/-! ### modLedger -/

@[simp] theorem State.modLedger_variant (s : State) (f : LedgerSt → LedgerSt) : (s.modLedger f).variant = s.variant := rfl
@[simp] theorem State.modLedger_power (s : State) (f : LedgerSt → LedgerSt) : (s.modLedger f).power = s.power := rfl
@[simp] theorem State.modLedger_time (s : State) (f : LedgerSt → LedgerSt) : (s.modLedger f).time = s.time := rfl
@[simp] theorem State.modLedger_ctxs (s : State) (f : LedgerSt → LedgerSt) : (s.modLedger f).ctxs = s.ctxs := rfl
@[simp] theorem State.modLedger_cmds (s : State) (f : LedgerSt → LedgerSt) : (s.modLedger f).cmds = s.cmds := rfl
@[simp] theorem State.modLedger_objs (s : State) (f : LedgerSt → LedgerSt) : (s.modLedger f).objs = s.objs := rfl
@[simp] theorem State.modLedger_arrays (s : State) (f : LedgerSt → LedgerSt) : (s.modLedger f).arrays = s.arrays := rfl
@[simp] theorem State.modLedger_parts (s : State) (f : LedgerSt → LedgerSt) : (s.modLedger f).parts = s.parts := rfl
@[simp] theorem State.modLedger_tests (s : State) (f : LedgerSt → LedgerSt) : (s.modLedger f).tests = s.tests := rfl
@[simp] theorem State.modLedger_verdicts (s : State) (f : LedgerSt → LedgerSt) : (s.modLedger f).verdicts = s.verdicts := rfl
@[simp] theorem State.modLedger_verdictCtrs (s : State) (f : LedgerSt → LedgerSt) : (s.modLedger f).verdictCtrs = s.verdictCtrs := rfl
@[simp] theorem State.modLedger_nand (s : State) (f : LedgerSt → LedgerSt) : (s.modLedger f).nand = s.nand := rfl
@[simp] theorem State.modLedger_store (s : State) (f : LedgerSt → LedgerSt) : (s.modLedger f).store = s.store := rfl
@[simp] theorem State.modLedger_nvme (s : State) (f : LedgerSt → LedgerSt) : (s.modLedger f).nvme = s.nvme := rfl
@[simp] theorem State.modLedger_peer (s : State) (f : LedgerSt → LedgerSt) : (s.modLedger f).peer = s.peer := rfl
@[simp] theorem State.modLedger_errs (s : State) (f : LedgerSt → LedgerSt) : (s.modLedger f).errs = s.errs := rfl
@[simp] theorem State.modLedger_ledger (s : State) (f : LedgerSt → LedgerSt) : (s.modLedger f).ledger = f s.ledger := rfl
@[simp] theorem State.modLedger_mgmt (s : State) (f : LedgerSt → LedgerSt) : (s.modLedger f).mgmt = s.mgmt := rfl
@[simp] theorem State.modLedger_host (s : State) (f : LedgerSt → LedgerSt) : (s.modLedger f).host = s.host := rfl
@[simp] theorem State.modLedger_nextId (s : State) (f : LedgerSt → LedgerSt) : (s.modLedger f).nextId = s.nextId := rfl
@[simp] theorem State.modLedger_freeCtr (s : State) (f : LedgerSt → LedgerSt) : (s.modLedger f).freeCtr = s.freeCtr := rfl
@[simp] theorem State.modLedger_pending (s : State) (f : LedgerSt → LedgerSt) : (s.modLedger f).pending = s.pending := rfl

Work instructions: All that is wanted is the stretch of lines above from the one containing "s.variant := rfl" through the one containing "s.time := rfl", duplicated exactly.

Response area:
@[simp] theorem State.modLedger_variant (s : State) (f : LedgerSt → LedgerSt) : (s.modLedger f).variant = s.variant := rfl
@[simp] theorem State.modLedger_power (s : State) (f : LedgerSt → LedgerSt) : (s.modLedger f).power = s.power := rfl
@[simp] theorem State.modLedger_time (s : State) (f : LedgerSt → LedgerSt) : (s.modLedger f).time = s.time := rfl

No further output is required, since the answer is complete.